Karl and I still managed to squeeze in some of our own fun time. We visited a couple wineries in Minnesota, made it up to the cabin a few times so Jackson could experience his first boat ride, and made a road trip down to Illinois so my family could meet him. Jackson was also baptized in June.
|very special moment|
|First boat ride!|
August, September, October
I spent these three months adjusting to being a working mom. These were some hard three months. I spent a TON of time reflecting (mostly in the bathroom as I pumped at work), wondering if I was doing the right thing because I felt incredibly guilty leaving Jackson every day. However, we found wonderful care for Jackson and I also developed a very VERY amazing friendship with Jackson's daycare provider. As I look back now, I know there is a reason for all of this - the timing of everything has been unbelievable, to the point where I know there is something bigger working behind the scenes. It's amazing how far we can push ourselves and how strong we really are (and we have no clue until we're faced with some tough stuff).

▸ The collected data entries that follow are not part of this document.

/-! ### STRICT conditions over several fields (R21, R46, R126, R166) -/

/-- Whether a list of numbers rises strictly. -/
def risesStrictly : List Nat → Bool
  | a :: b :: rest => decide (a < b) && risesStrictly (b :: rest)
  | _ => true

/-- The demand orderings (R46). -/
def demandsOrdered (d : Demands) : Bool :=
  risesStrictly [d.low, d.mid, d.high] && risesStrictly d.fridge.toList && risesStrictly d.vent.toList
    && decide (d.ventDmin ≤ d.ventD)

/-- A keymap entry's parameter in its action's set; where the action takes none, any number of its field's range
(R126) (log entry 38: DESIGN CHOICE). -/
def keyEntryOk (e : KeyEntry) : Bool :=
  match e.action with
  | .lightToggle | .lightUp | .lightDown => decide (e.param ≤ 1)
  | .scene => decide (1 ≤ e.param) && decide (e.param ≤ 8)
  | _ => true

/-- The STRICT conditions of a record as an operation would leave it. -/
def conditionsMet (r : Nat) (s : State) : Bool :=
  match r with
  | 3 => risesStrictly s.cfg.battery.ocv.toList && decide (s.cfg.battery.vCut < s.cfg.battery.vLow)
  | 7 => demandsOrdered s.cfg.demands
  | 20 => s.cfg.keymap.toList.all keyEntryOk
  | _ => true

/-! ### Judgement (R168) -/

/-- Whether some field is named twice. -/
def namedTwice : List FieldWrite → Bool
  | [] => false
  | w :: ws => (ws.any fun x => x.field == w.field && x.elem == w.elem) || namedTwice ws

/-- The SCHEDULE slots named (log entry 32: DESIGN CHOICE). -/
def slotsNamed (ws : List FieldWrite) : List Nat := (ws.filterMap (·.elem)).dedup

/-- The checks on a SCHEDULE slot: not free, and not the REST-origin entry's (log entry 32: DESIGN CHOICE). -/
def scheduleRefusal (s : State) (ws : List FieldWrite) : Option Status :=
  match slotsNamed ws with
  | [] => none
  | [k] =>
    match (s.su.slots.toList[k]?).join with
    | none => some .range
    | some e => if e.rest then some .owned else none
  | _ => some .range

/-- The first checks of R168, in their order: the record, the fields and elements, the SCHEDULE slot, and whether the
record and its fields may be written by this operation. -/
def placeRefusal (s : State) (r : Nat) (ws : List FieldWrite) : Option Status :=
  if (recordView s r).isNone then some .unknownRecord
  else
    let slots := ws.map fun w => slotAt s r w.field w.elem
    if slots.any (·.isNone) || namedTwice ws then some .range
    else
      match (if r = 26 then scheduleRefusal s ws else none) with
      | some st => some st
      | none =>
        if readOnlyRecords.contains r || r == 25 || (slots.filterMap id).any (fun x => !x.field.wr) then some .readOnly
        else none

/-- The judgement of an operation's values: refused with a status, or the fields as taken and whether any was clamped. -/
inductive Verdict where
  | refuse (st : Status)
  | take (ws : List FieldWrite) (clamped : Bool)
deriving DecidableEq, Repr

/-- One more field judged. -/
def judgeOne (s : State) (r : Nat) (v : Verdict) (w : FieldWrite) : Verdict :=
  match v with
  | .refuse st => .refuse st
  | .take ws clamped =>
    match (slotAt s r w.field w.elem).bind fun x => judgeSlot r x w.value with
    | some (val, c) => .take (ws ++ [{ w with value := val }]) (clamped || c)
    | none => .refuse .range

/-- The last check of R168: every STRICT field, and every STRICT condition on the record as the operation would leave
it. -/
def judgeValues (s : State) (r : Nat) (ws : List FieldWrite) : Verdict :=
  match ws.foldl (judgeOne s r) (.take [] false) with
  | .refuse st => .refuse st
  | .take taken clamped => if conditionsMet r (pokeAll r taken s) then .take taken clamped else .refuse .range

/-! ### Applying (R173, R174) -/

/-- What a record's owner does with an accepted change from `old`, the fields written being `ws`; where one SOCKETS write
switches both sockets, SOCKET A's request is handed before SOCKET B's (log entries 9, 20 and 32: DESIGN CHOICE). -/
def ownerEffect (r : Nat) (old : State) (ws : List FieldWrite) (s : State) : State :=
  match r with
  | 3 => batteryEffect old.cfg.battery s
  | 5 => consumersEffect old.cfg s
  | 7 => demandsEffect s
  | 8 => channelsEffect old.cfg.chan s
  | 10 => tripsEffect old.cfg.thresholds s
  | 11 => if names 3 ws then withHc (fun h => { h with frostHold := none }) s else s
  | 14 => fridgeSetEffect old.cfg.fridgeSet s.cfg.fridgeSet s
  | 16 =>
    let s1 := ventEffect old.fc.ventSpeed s
    if names 2 ws then ventLimitEffect s1 else s1
  | 17 =>
    socketEffect .b (tget old.ga.sockets 1).on (tget old.cfg.socketLimit 1)
      (socketEffect .a (tget old.ga.sockets 0).on (tget old.cfg.socketLimit 0) s)
  | 18 => lightsWritten (targetsOf old) s
  | 21 => if old.cfg.panel.mode = s.cfg.panel.mode then s else panelModeEffect s
  | 22 => contactsEffect old.cfg.contacts s
  | 24 => profileEffect old.cfg.profile s
  | 26 => fireDue s
  | _ => s

/-- One operation on the record of an id (R174) (log entry 14: DESIGN CHOICE). -/
def operateRecord (r : Nat) (f : State → State) (s : State) : State :=
  if h : 1 ≤ r ∧ r ≤ 26 then operate ⟨r - 1, by omega⟩ f s else f s

/-- The owner of the record of an id takes a change of it: one update of the record more where that changes its content again and
no event within has advanced it already, as the wake does for what it fires (R174, R189) (log entry 14: DESIGN CHOICE). -/
def ownerTakes (r : Nat) (f : State → State) (s : State) : State :=
  if h : 1 ≤ r ∧ r ≤ 26 then ownerEvent [⟨r - 1, by omega⟩] f s else f s

/-- An accepted operation: the content is changed and the revision advanced, the reply is formed with `data` after the
revision, and then the owner takes the change, where the operation changed content (R173); a field written to the value it
holds makes none of its own (log entry 32: DESIGN CHOICE). -/
def accept (r : Nat) (ws : List FieldWrite) (st : Status) (data : List Byte) (s : State) : State :=
  let s1 := operateRecord r (pokeAll r ws) s
  let s2 := answer st (revByte s1 r :: data) s1
  if recordView s r = recordView s1 r then s2 else ownerTakes r (ownerEffect r s ws) s2

/-- A refused operation: its status and the revision (R168, R185). -/
def refuse (r : Nat) (st : Status) (s : State) : State := answer st [revByte s r] s

/-- The status of an accepted operation. -/
def acceptedStatus (clamped : Bool) : Status := if clamped then .clamped else .ok

/-- FIELD WRITE (R170) (log entry 34: DESIGN CHOICE). One that names no field is accepted with OK and changes nothing, and is
refused with READ_ONLY on a record that takes no FIELD WRITE (log entry 32: DESIGN CHOICE). -/
def fieldWriteOp (r : Nat) (ws : List FieldWrite) (s : State) : State :=
  match placeRefusal s r ws with
  | some st => refuse r st s
  | none =>
    match judgeValues s r ws with
    | .refuse st => refuse r st s
    | .take taken clamped => accept r taken (acceptedStatus clamped) [] s

/-- Whether ADJUST applies to a field: an integer, or an optional one that is present (R171). A set of values is an integer of
those values, and a byte that packs flags or codes is one as well; KEYMAP's report set is an enumeration
(log entry 32: DESIGN CHOICE). -/
def adjustable (f : Field) : Bool :=
  match f.ty with
  | .int _ _ _ | .opt _ _ _ | .oneOf _ => f.val.isSome
  | .raw w => decide (w ≤ 4) && f.val.isSome
  | .flag | .enum _ | .optEnum _ => false

/-- A field's bytes with another value. -/
def valueBytes (x : Slot) (v : Option Int) : List Byte := fieldBytes { x.field with val := v }

/-- ADJUST (R171). -/
def adjustOp (r field : Nat) (elem : Option Nat) (delta : Int) (s : State) : State :=
  match slotAt s r field elem with
  | none => refuse r (if (recordView s r).isNone then .unknownRecord else .range) s
  | some x =>
    if !(adjustable x.field) || decide (delta < -32768) || decide (32767 < delta) then refuse r .range s
    else
      let old := x.field.val.getD 0
      let w : FieldWrite := ⟨field, elem, some (old + delta)⟩
      match placeRefusal s r [w] with
      | some st => refuse r st s
      | none =>
        match judgeValues s r [w] with
        | .refuse st => refuse r st s
        | .take taken clamped =>
          let new := (taken.head?.bind (·.value)).getD old
          accept r (if new = old then [] else taken) (acceptedStatus clamped)
            (valueBytes x (some old) ++ valueBytes x (some new) ++ [byte (bit clamped 0)]) s

/-- An operation that the PI makes for key `k`: judged, applied and counted as a host's, its status goes back to the PI, and the host
gets no answer (R127, R175) (log entry 39: DESIGN CHOICE). -/
def panelOperation (k : Fin 16) (op : State → State) (s : State) : State :=
  let t := op s
  dimEnded k ((t.answer.map (·.status)).getD .ok) { t with answer := s.answer }

/-- ADJUST, the host's or the PI's (R171, R175). -/
def adjustFor (record : AdjustRecord) (field : Nat) (elem : Option Nat) (delta : Int) (s : State) : State :=
  match record with
  | .host r => adjustOp r field elem delta s
  | .panel k r => panelOperation k (adjustOp r field elem delta) s
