/-- PUT from its payload: an unknown record's length is left unjudged (R179) (log entry 29: DESIGN CHOICE), and any expected-revision
flag byte other than 0 says that the revision is given (R185) (log entry 29: DESIGN CHOICE). -/
def servePut (p : List Byte) (s : State) : State :=
  match p with
  | [] => badLength s
  | r :: rest =>
    let id := r.toNat
    if (recordView s id).isNone then putOp id none none [] s
    else
      match rest with
      | elem :: flag :: rev :: vals =>
        let e := elemOf elem
        let expected := if flag = 0 then none else some rev.toNat
        if readOnlyRecords.contains id then putOp id e expected [] s
        else if id = 25 then
          match parseAges (cabTime s) 8 (vals.drop 5) with
          | some log =>
            if vals.length < 5 then badLength s
            else if e.isSome then putOp id e expected [] s
            else restPut expected (ofLe (vals.take 3)) (ofLe ((vals.drop 3).take 2)) log s
          | none => badLength s
        else
          match putValues s id e vals with
          | some values => putOp id e expected values s
          | none => badLength s
      | _ => badLength s

/-- EXCHANGE or COMPARE-WRITE, `both` telling the latter, of one field from the bytes after its header. -/
def serveValue (both : Bool) (id f : Nat) (e : Option Nat) (ty : FieldType) (rest : List Byte) (s : State) : State :=
  let w := fieldWidth ty
  if both then
    (if rest.length = 2 * w then
      compareOp id f e (fieldOfBytes ty (rest.take w)) (fieldOfBytes ty (rest.drop w)) s
    else badLength s)
  else if rest.length = w then exchangeOp id f e (fieldOfBytes ty rest) s
  else badLength s

/-- EXCHANGE and COMPARE-WRITE from their payloads; where the record or the field is unknown, the length is left unjudged, and
the Record Manager's checks refuse the operation (R179). -/
def serveOneField (both : Bool) (p : List Byte) (s : State) : State :=
  match p with
  | [] => badLength s
  | r :: rest =>
    let id := r.toNat
    if (recordView s id).isNone then exchangeOp id 0 none none s
    else
      match rest with
      | [] => badLength s
      | field :: tail =>
        match fieldTypeAt (recordSlots s id) field.toNat with
        | none => exchangeOp id field.toNat ((tail.head?).bind elemOf) none s
        | some ty =>
          match tail with
          | elem :: vals => serveValue both id field.toNat (elemOf elem) ty vals s
          | [] => badLength s

/-- ADJUST from its payload, which has five bytes (R185). -/
def serveAdjust (p : List Byte) (s : State) : State :=
  match p with
  | [r, field, elem, d0, d1] => adjustOp r.toNat field.toNat (elemOf elem) (ofLeSigned [d0, d1]) s
  | _ => badLength s

/-- A HEAT START duration or a HEAT_START entry's: 0xFFFF is absent (R185). -/
def durationOf (bs : List Byte) : Option Nat := if ofLe bs = 65535 then none else some (ofLe bs)
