-- ==== Sys2Proof/Certificates/Slice0/Obligations.lean ====
section
/-! DEFINITION. The statements for the provers, in the terms of Safety.lean. Unless a statement says otherwise it speaks of a
running part. -/

section Statements

open Sys2Proof Sys2Proof.Machine

/-! ### The step -/

/-- A waiting command is taken first in, first out: a step runs the front command on the state with the queue's rest. -/
def Obligations.StepRunsFrontCommand : Prop :=
  ∀ (c : Instr) (rest : List Instr) (s : State), s.pending = c :: rest →
    Machine.step s = Machine.exec c { s with pending := rest }

/-- With no command waiting a step takes the oldest handing between blocks as the event it is, and with none in flight it
changes nothing; a command that resets nothing takes its own handing out of those in flight and adds what it hands behind the
rest, but that a wake from STANDBY with a CHIME held may take PANEL's request and its grant report as well. The queue is the
model's choice of log entry 2, the wake's taking log entry 24's. -/
def Obligations.HandingsAreTakenInOrder : Prop :=
  ((∀ (i : Instr) (rest : List Instr) (s : State), s.pending = [] → s.handed = i :: rest →
      Machine.step s = Machine.exec i s)
    ∧ ∀ s : State, s.pending = [] → s.handed = [] → Machine.step s = .next s)
    ∧ (∀ (i : Instr) (s t : State), s.mc.supply = .running → mayReset i = false → Machine.exec i s = .next t →
      s.mc.mode ≠ .standby → ∃ new, t.handed = s.handed.erase i ++ new)
    ∧ ∀ (i : Instr) (s t : State), s.mc.supply = .running → mayReset i = false → Machine.exec i s = .next t →
        ∃ new, t.handed.filter notPanels = (s.handed.erase i).filter notPanels ++ new

/-! ### Invariants that every step keeps -/

/-- Every step keeps the heater sound: glow, strokes, purge record, stages and lockout flag stand exactly in their
states. -/
def Obligations.StepKeepsHeaterSound : Prop :=
  ∀ s t : State, heaterSound s → Machine.step s = .next t → heaterSound t

/-- Every step keeps the flame guarded: no state from CHECK to RUN without TX and TH VALID (R70). -/
def Obligations.StepKeepsFlameGuarded : Prop :=
  ∀ s t : State, flameGuarded s → Machine.step s = .next t → flameGuarded t

/-- Every step keeps the bounded quantities: the fridge's drive, speeds, stall log and door alerts, C within 0 to Cap with
its residue, window and relief count, and the queues within their depths. -/
def Obligations.StepKeepsBoundsSound : Prop :=
  (∀ s t : State, fridgeSound s → Machine.step s = .next t → fridgeSound t)
    ∧ (∀ s t : State, chargeSound s → Machine.step s = .next t → chargeSound t)
    ∧ (∀ s t : State, queuesSound s → Machine.step s = .next t → queuesSound t)

/-- Every step keeps the grants within the budget, and no grant to a consumer that may not hold one; and every step keeps the
order lists sound, each class's list holding every consumer of that effective class once (R41, R42). -/
def Obligations.StepKeepsGrantSound : Prop :=
  (∀ s t : State, grantSound s → Machine.step s = .next t → grantSound t)
    ∧ (∀ s t : State, listsSound s → Machine.step s = .next t → listsSound t)

/-- Every step keeps the lights at the levels R110 and R112 compute, and every owner's request the one its state calls
for. -/
def Obligations.StepKeepsLightsAndRequestsSound : Prop :=
  (∀ s t : State, lightsSound s → Machine.step s = .next t → lightsSound t)
    ∧ (∀ s t : State, requestsSound s → Machine.step s = .next t → requestsSound t)

/-- The state after reset meets every invariant. -/
def Obligations.ResetIsSound : Prop :=
  heaterSound State.reset ∧ flameGuarded State.reset ∧ fridgeSound State.reset ∧ chargeSound State.reset
    ∧ grantSound State.reset ∧ listsSound State.reset ∧ lightsSound State.reset ∧ requestsSound State.reset ∧ queuesSound State.reset

/-! ### Rules of the whole machine -/

/-- A command changes no part of the state outside its footprint, but for the mode, the revisions and the handings. -/
def Obligations.CommandStaysInItsFootprint : Prop :=
  ∀ (i : Instr) (s t : State), Machine.exec i s = .next t → changesOnly (footprint s i ++ everyEvent) s t

/-- DOZE is entered from AWAKE alone, and only with all conditions of R187 met. That the conditions are judged at the close
of every command is log entry 10's choice. -/
def Obligations.DozeEnteredOnlyWhenAllowed : Prop :=
  ∀ (i : Instr) (s t : State), Machine.exec i s = .next t → t.mc.mode = .doze → s.mc.mode ≠ .doze →
    s.mc.mode = .awake ∧ dozeAllowed t

/-- Which changes of content advance a revision (R174). A record's content is all that a GET of it shows: where a command
changes it, the revision afterwards is another, the times that pass by themselves included, as R106 says of FRIDGE_STATUS, R152
of REST_STATE and R194 of IDENT's silence time. CLOCK alone is another matter: its revision changes with its offset, UNSET and
last delta, and with nothing else (R164). That a shown time is content in every record but CLOCK is log entry 14's inference,
and the counting is its choice. -/
def Obligations.ChangedRecordAdvancesRevision : Prop :=
  ∀ (i : Instr) (s t : State), s.mc.supply = .running → mayReset i = false → Machine.exec i s = .next t →
    (∀ r : Fin 26, r ≠ 1 → recordView s (r.1 + 1) ≠ recordView t (r.1 + 1) → tget t.rev r ≠ tget s.rev r)
      ∧ (t.su.offset ≠ s.su.offset ∨ t.su.unset ≠ s.su.unset ∨ t.su.lastDelta ≠ s.su.lastDelta →
          tget t.rev 1 ≠ tget s.rev 1)
      ∧ (t.su.offset = s.su.offset → t.su.unset = s.su.unset → t.su.lastDelta = s.su.lastDelta →
          tget t.rev 1 = tget s.rev 1)

/-- A change of the shed level is handed to the LC, the FC and the HC, with the new budget report to the GA (R36). A handed
level is held by the owner that takes it: by the HC and the FC with nothing else changed, by the LC with every applied level
formed again under the caps then in force (R112, R113). The level falls in two ways alone: by the fifth relief, at a minute end
or a horizon change with no sensor hold in force (R34), or out of CUTOFF into RESERVE as a sensor hold comes into force (R38).
Handings are read in `handed`, the model's own field (log entry 2). -/
def Obligations.LevelChangeIsHandedAndHeld : Prop :=
  (∀ (i : Instr) (s t : State), s.mc.supply = .running → mayReset i = false → Machine.exec i s = .next t →
    t.cc.level ≠ s.cc.level →
    .lightLevelChange t.cc.level ∈ t.handed ∧ .fridgeLevelChange t.cc.level ∈ t.handed
      ∧ .heaterLevelChange t.cc.level ∈ t.handed
      ∧ .budgetReport ⟨t.cc.level, t.cc.budget, classesAdmitted t.cc.level⟩ ∈ t.handed)
    ∧ ((∀ (l : ShedLevel) (s : State), s.mc.supply = .running →
      ∃ t, Machine.exec (.heaterLevelChange l) s = .next t ∧ heaterCore t.hc = heaterCore { s.hc with level := l }
        ∧ changesOnly (.hc :: everyEvent) s t)
    ∧ (∀ (l : ShedLevel) (s : State), s.mc.supply = .running →
      ∃ t, Machine.exec (.fridgeLevelChange l) s = .next t ∧ t.fc = { s.fc with level := l }
        ∧ changesOnly (.fc :: everyEvent) s t)
    ∧ ∀ (l : ShedLevel) (s : State), s.mc.supply = .running →
        ∃ t, Machine.exec (.lightLevelChange l) s = .next t ∧ t.lc.level = l ∧ t.asked = s.asked
          ∧ ∀ i, (lightOf t i).applied = appliedLevel t i ∧ (lightOf t i).faded = (lightOf s i).faded
              ∧ (lightOf t i).target = (lightOf s i).target)
    ∧ ∀ (i : Instr) (s t : State), s.mc.supply = .running → mayReset i = false → Machine.exec i s = .next t →
        levelCode t.cc.level < levelCode s.cc.level →
        ((i = .minuteEnd ∨ ∃ m, i = .horizonChange m) ∧ 4 ≤ s.cc.relief ∧ s.cc.sensorHold = false)
          ∨ (s.cc.level = .cutoff ∧ t.cc.level = .reserve ∧ t.cc.sensorHold = true ∧ t.cc.relief = 0)

/-- A burning heater leaves the burning states only through PURGE or DRY_COOL, a reset excepted (R82). -/
def Obligations.BurningEndsInPurgeOrDryCool : Prop :=
  ∀ (i : Instr) (s t : State), mayReset i = false → burning s.hc.state = true → Machine.exec i s = .next t →
    burning t.hc.state = true ∨ t.hc.state = .purge ∨ t.hc.state = .dryCool

/-! ### Mode Controller, clocks and settings store -/

/-- What the spec gives the state right after a power-on reset with a store never written. The revisions' start at 0 is log
entry 14's choice, the reset with a store never written log entry 13's. -/
def Obligations.ResetLeavesSpecValues : Prop :=
  let s := State.reset
  s.mc.mode = .awake ∧ s.mc.silence = 0 ∧ s.mc.supply = .running ∧ s.mc.lastReset = .powerOn
    ∧ s.mc.settingsValid = false ∧ s.mc.heaterValid = false ∧ s.cfg = settingsDefault
    ∧ (∀ ch ∈ allChannels, statusOf s ch = .stale) ∧ (∀ c ∈ allComparators, (compOf s c).state = .off)
    ∧ s.mu.tach = ⟨none, none, 0⟩
    ∧ s.cc.c = none ∧ s.cc.level = .normal ∧ s.cc.horizon = 480 ∧ s.cc.budget = 242
    ∧ (∀ c ∈ allConsumers, (entryOf s c).grant = 0 ∧ (entryOf s c).request = none) ∧ s.ga.passes = 0
    ∧ s.hc.state = .off ∧ s.hc.failed = 0 ∧ s.hc.overheats = 0 ∧ s.hc.lockout = false
    ∧ s.fc.state = .idle ∧ s.fc.reading = .pending ∧ s.fc.ventSpeed = 0
    ∧ (∀ i ∈ allLights, (lightOf s i).target = 0 ∧ (lightOf s i).applied = 0)
    ∧ (∀ k ∈ allKeys, (keyOf s k).state = .opened) ∧ (∀ c ∈ allContacts, (contactOf s c).state = .unknown)
    ∧ s.rm.state = .unknown ∧ s.rm.log = []
    ∧ s.su.elapsed = 0 ∧ s.su.offset = 0 ∧ s.su.unset = true ∧ (∀ k ∈ allSlots, slotOf s k = none)
    ∧ (∀ r ∈ allRecords, tget s.rev r = 0)
    ∧ s.lk.notices = [⟨.resetDone, .mc, .attention, false, ⟨0, true⟩, [0]⟩,
        ⟨.settingsDefaulted, .mc, .warning, false, ⟨0, true⟩, []⟩]

/-- The supply monitor (R190): below 8.0 V a running part enters reset with every output off and the store writes under way
failed, from 8.0 V up it runs on; in reset the 100 ms count runs while the supply stands above 9.0 V, a contact input that
changes stands at its new level with no timer started and nothing else changed, and every command but these and the power-on
reset leaves the part as it is; once the count is complete, which POWER_ON_RESET stands for (log entry 26), the power-on reset
releases the part, running and AWAKE, with the elapsed counter at 0. Handings are read in `handed`, the model's own field (log
entry 2). That the handings in flight are dropped is log entry 26's choice, what a part in reset follows log entry 12's. -/
def Obligations.SupplyMonitorHoldsAndReleases : Prop :=
  ((∀ (mv : Nat) (s : State), s.mc.supply = .running → mv < 8000 →
      ∃ t, Machine.exec (.supplyChange mv) s = .next t ∧ t.mc.supply = .held false ∧ (∀ o, energized t o = false)
        ∧ t.handed = [] ∧ t.mc.saving = none ∧ t.mc.heaterWrite = none
        ∧ t.mc.settingsPart = (if s.mc.saving.isSome then none else s.mc.settingsPart)
        ∧ t.mc.heaterPart = (if s.mc.heaterWrite.isSome then none else s.mc.heaterPart))
    ∧ (∀ (mv : Nat) (s : State), s.mc.supply = .running → 8000 ≤ mv → Machine.exec (.supplyChange mv) s = .next s)
    ∧ ∀ (mv : Nat) (s : State) (counting : Bool), s.mc.supply = .held counting →
        ∃ t, Machine.exec (.supplyChange mv) s = .next t ∧ t.mc.supply = .held (decide (9000 < mv)))
    ∧ ((∀ (i : Instr) (s : State) (counting : Bool), s.mc.supply = .held counting → i ≠ .powerOnReset →
      (∀ mv, i ≠ .supplyChange mv) → (∀ c l, i ≠ .contactInputChange c l) → Machine.exec i s = .next s)
    ∧ ∀ (c : Contact) (l : LineLevel) (s : State) (counting : Bool), s.mc.supply = .held counting →
        ∃ t, Machine.exec (.contactInputChange c l) s = .next t ∧ contactOf t c = { contactOf s c with pin := l }
          ∧ (∀ c', c' ≠ c → contactOf t c' = contactOf s c') ∧ t = { s with pn := { s.pn with contacts := t.pn.contacts } })
    ∧ ∀ s : State, s.mc.supply = .held true →
        ∃ t, Machine.exec .powerOnReset s = .next t ∧ t.mc.supply = .running ∧ t.mc.mode = .awake
          ∧ t.mc.lastReset = .powerOn ∧ t.su.elapsed = 0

I started cooking all Jackson's food, which has made me very conscious of what we're putting in our own mouths and I learn to appreciate my body more and more.
Jackson went on his first airplane ride, as we made a trip out to Arizona to visit family. Travel takes on a whole new meaning with a baby... We also made a couple more trips up to the cabin and my parents came up to watch Jackson as well and same with my younger brother and sister in law. Karl's parents started watching Jackson once a week - win-win for EVERYONE.
Jackson dresses up as Mr. Mustache Man for Halloween thanks to his crazy dad (who we both love very much).
|Mr. Mustache Man Saves the World|
More trips up to the cabin and a trip down to Illinois for the Thanksgiving holidays. Lots of germs flying around but Jackson has managed to catch four colds total since he's been born. Karl has had about six...me...one. (knock on wood.) Average is around 11 illnesses throughout the year for babies.
|Hanging out with Great Grandma Powalish|
My parents come up to watch Jackson for an entire week and we celebrate Christmas up here. The Koester's have us this year for the Christmas holiday and we travel between houses. Jackson loves the wrapping paper more than the actual presents.
Jackson goes on his first sledding ride and isn't sure how he feels about the huge snow flakes in his face. We ended up getting 12 inches of snow the first weekend in December.
We ring in the New Year by staying up until 10:30 and toasting a happy, healthy and exciting 2013. Not sure how it will top this past year, but my guess is it will. Every year keeps getting better and better.
As much as I vent my emotions and feelings via my blog, I will say this: I feel very lucky. Very blessed and hang on to every day like it could be my last. Sure, I wish some things were different, but for the most part, I wake up every single morning with the love of my life next to me and throw those covers off , eagerly waiting to see Jackson's smiling face in the next room. What could be better than that? Another one maybe?!?!??! He, he, he.
Like a friend wrote on her Facebook post... "I prefer the New Day's resolutions which occurs every 24 hours and can start over at any time. Lower expectations, less stress. Higher awareness, more peace. Happy NEW DAY everyone."
Each day is TRULY a blessing. Enjoy what YOU have.